Records drawn from a dataset:

/-- The result lines that the pieces of a write touch, folded each for itself (R91): the pieces whose line has met an uncorrectable
error, which stays as it is (R101). -/
def State.foldWrite (s : State) (die asid ten pad : Nat) : List Piece → Except FoldStop (State × List Piece)
  | [] => .ok (s, [])
  | p :: ps =>
    match s.foldFor die asid ten pad [p] with
    | (.error (.xlat va f), _) => .error (.xlat va f)
    | (.error _, t) => (State.foldWrite t die asid ten pad ps).map fun x => (x.1, p :: x.2)
    | (.ok t, _) => State.foldWrite t die asid ten pad ps

/-! ## The fault log (R103 to R105) -/

/-- Every work identifier is dealt and every gang dispatched. -/
def Launch.dealt (x : Launch) : Bool := decide (x.info.nw ≤ x.next) && x.forming.isEmpty && x.formed.isEmpty

/-- Every task of a launch has ended. -/
def Launch.tasksEnded (x : Launch) : Bool := (x.aborted || (x.checked && x.dealt)) && x.live == 0

/-- An entry of a context's fault log, or a lost fault when it is full (R103, R104); after the issuing task, or for a handler
its whole launch, has ended it counts in the completion record (R105). Context code 3 names no context of this package and logs nothing. -/
def State.logFault (s : State) (a : Agent) (l : LaunchInfo) (id : BitVec 13) (va opnd : Word) (code opField cls : Nat) : State :=
  if 3 ≤ a.ctx then s else
  let e : FlogEntry :=
    { va := va, opnd := opnd, wt := s.wt
      info := word (field code 56 + field opField 48 + field cls 45 + field (id.toNat / 4) 34 + field l.asid.toNat 23) }
  let k := ctxKey a.die a.core a.ctx
  let c := s.ctxOf k
  -- a saved context's log is in its image (R106)
  let s := { s with images := s.imagesWith a.die a.core fun i => { i with flogp := i.flogp ||| (1 <<< a.ctx) } }
  let s := if c.flog.length < 64 then s.setCtxOf k { c with flog := c.flog ++ [e] }
    else s.setCtxOf k { c with flogLost := if c.flogLost = 0xFFFF then c.flogLost else c.flogLost + 1, pendOvf := true }
  let ended := c.launch.uid != l.uid || c.st == .ended || c.st == .terminated || (c.st == .dormant && a.ctx == 0)
  if ended || c.st == .dormant then
    s.modLaunch a.die l fun x =>
      if !ended && !x.tasksEnded then x
      else { x with fltCnt := x.fltCnt + 1, faults := if x.faults.length < 64 then x.faults ++ [e] else x.faults }
  else s

/-! ## Performing an access -/

/-- Bytes a memory operation touches, and its access code (R37). -/
def MemOp.size : MemOp → Nat
  | .read n => n
  | .write l => l.length
  | .amo _ wide _ => if wide then 8 else 4
  | .cas wide _ _ => if wide then 8 else 4

def MemOp.acc : MemOp → Access
  | .read _ => 0
  | .write _ => 1
  | .amo _ _ _ => 2
  | .cas _ _ _ => 2

/-- The new value of an atomic or integer reduction on n bits (R88, R236): 0 SWAP, 1 ADD, 2 AND, 3 OR, 4 XOR, 5 MIN,
6 MAX, 7 MIN.U, 8 MAX.U. -/
def atomicNew (op : Nat) (n : Nat) (old opnd : Nat) : Nat :=
  let o := opnd % 2 ^ n
  match op with
  | 0 => o
  | 1 => (old + o) % 2 ^ n
  | 2 => old &&& o
  | 3 => old ||| o
  | 4 => old ^^^ o
  | 5 => if sext n old ≤ sext n o then old else o
  | 6 => if sext n old ≤ sext n o then o else old
  | 7 => min old o
  | _ => max old o

/-- The bytes that an operation leaves in place of the old ones, if it writes. -/
def MemOp.result (op : MemOp) (old : List Byte) : Option (List Byte) :=
  match op with
  | .read _ => none
  | .write l => some l
  | .amo o wide v =>
    let n := if wide then 8 else 4
    some (natBytes n (atomicNew o.toNat (8 * n) (bytesNat old) v.toNat))
  | .cas wide e v =>
    let n := if wide then 8 else 4
    if bytesNat old = e.toNat % 2 ^ (8 * n) then some (natBytes n v.toNat) else none

/-- The result lines that an access folds first: none for an engine's write (R91). -/
def folded (w : Who) (op : MemOp) (ps : List Piece) : List Piece := if w.cls = 1 ∧ op.acc = 1 then [] else ps

/-- How far an access's addresses as issued lie beyond those at which it is performed: 0 but at an exporter (R30). -/
def Who.shift (w : Who) : Word := (w.issuer.map (·.2)).getD 0

/-- The stores of an access that have a byte among those not applied: for a buffered line those merged in it, otherwise the access
itself (R288). Their addresses are those as issued (R103). -/
def Who.lost (w : Who) (va : Word) (l : List Byte) (bytes : List Nat) : List StoreRec :=
  (if w.stores.isEmpty then [{ va := va + w.shift, size := 0, opnd := word (bytesNat (l.take 8)), opField := w.opField }]
    else w.stores.filter fun x => bytes.any fun b =>
      let b := (word b + w.shift).toNat
      decide (x.va.toNat ≤ b) && decide (b < x.va.toNat + x.size))

/-- A write applied to its pieces: an erroneous word that it covers only in part stays and is logged (R101, R274), for an engine's write
with class 0 and operation field 0 (log 138). -/
def State.storeOp (s : State) (die : Nat) (w : Who) (va : Word) (ps : List Piece) (l : List Byte) (errs : List Piece) :
    Reply × State :=
  match s.lostBytes die errs ps with
  | [] => (.data [], s.storePieces die w ps l)
  | lost => (.data [], (w.lost va l lost).foldl (fun s x =>
      s.logFault w.agent ((w.issuer.map (·.1)).getD w.launch) w.ident x.va x.opnd 0x21 x.opField.toNat 0)
        ((s.storePieces die w ps (s.mergeBad die errs ps l)).eccCount die))

/-- An operation other than a write applied to its pieces: a read returns what its class may see, an atomic the latest. -/
def State.readOp (s : State) (die : Nat) (w : Who) (op : MemOp) (ps : List Piece) : Reply × State :=
  let s := s.correctPieces die ps
  match op.acc with
  | 0 =>
    match s.viewPieces die w ps with
    | (l, s) => (.data l, s)
  | _ =>
    let old := s.readPieces die ps
    match op.result old with
    | some new => (.data old, s.storePieces die w ps new)
    | none => (.data old, s)

/-- The operation is performed on its pieces (R136, R146, R91, R101): checked for races, folded, checked for errors,
applied; its reply carries the bytes before it. -/
def State.performPieces (s : State) (die : Nat) (w : Who) (va : Word) (op : MemOp) (ps : List Piece) : Reply × State :=
  let writes := op.acc != 0
  let asid := w.launch.asid.toNat
  let s := if w.plain then s.renewStamps die w ps else s
  match (if w.plain then s.raceLines die w writes ps else .ok s) with
  | .error info => (.race va info, s)
  | .ok s1 =>
    let ten := w.launch.ten.toNat
    let pad := w.launch.pad.toNat
    let lines := folded w op ps
    let stop : FoldStop → Reply × State
      | .xlat fva f => (.xlat fva (fltInfo f w.cls op.acc asid fva), s)
      | .ecc fva place => (.mem fva (merrInfo place w.cls op.acc asid), s.eccCount die)
    match op with
    | .write l =>
      match s1.foldWrite die asid ten pad lines with
      | .error e => stop e
      | .ok (s2, errs) => (s2.servePieces die w ps).storeOp die w va ps l errs
    | _ =>
      match s1.foldFor die asid ten pad lines with
      | (.error e, _) => stop e
      | (.ok s2, _) =>
        let s3 := s2.servePieces die w ps
        match s3.badPiece? die ps with
        | some p => (.mem va (merrInfo p.place w.cls op.acc asid), s.eccCount die)
        | none => s3.readOp die w op ps

/-- An access to global memory of the die, translated by its holder and performed at its homes (R23, R26, R37, R136): the
bytes of the operation lie in the ranges given, in order. -/
def State.perform (s : State) (die : Nat) (h : Holder) (w : Who) (va : Word) (runs : List (Nat × Nat)) (op : MemOp) :
    Reply × State :=
  let asid := w.launch.asid.toNat
  match rangesFault runs with
  | some f => (.xlat va (fltInfo f w.cls op.acc asid va), s)
  | none =>
    match s.pieces die h asid op.acc (runs.flatMap fun r => lineParts 1026 r.1 r.2) with
    | (.error f, s) => (.xlat va (fltInfo f w.cls op.acc asid va), s)
    | (.ok ps, s) => s.performPieces die w va op ps

end Sys2Proof.Machine
end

DIRECTIONS FOR THIS TASK — Look through the data above. Find each line with the string "memory" and copy it.

YOUR SOLUTION —
/-- Bytes a memory operation touches, and its access code (R37). -/
/-- An access to global memory of the die, translated by its holder and performed at its homes (R23, R26, R37, R136): the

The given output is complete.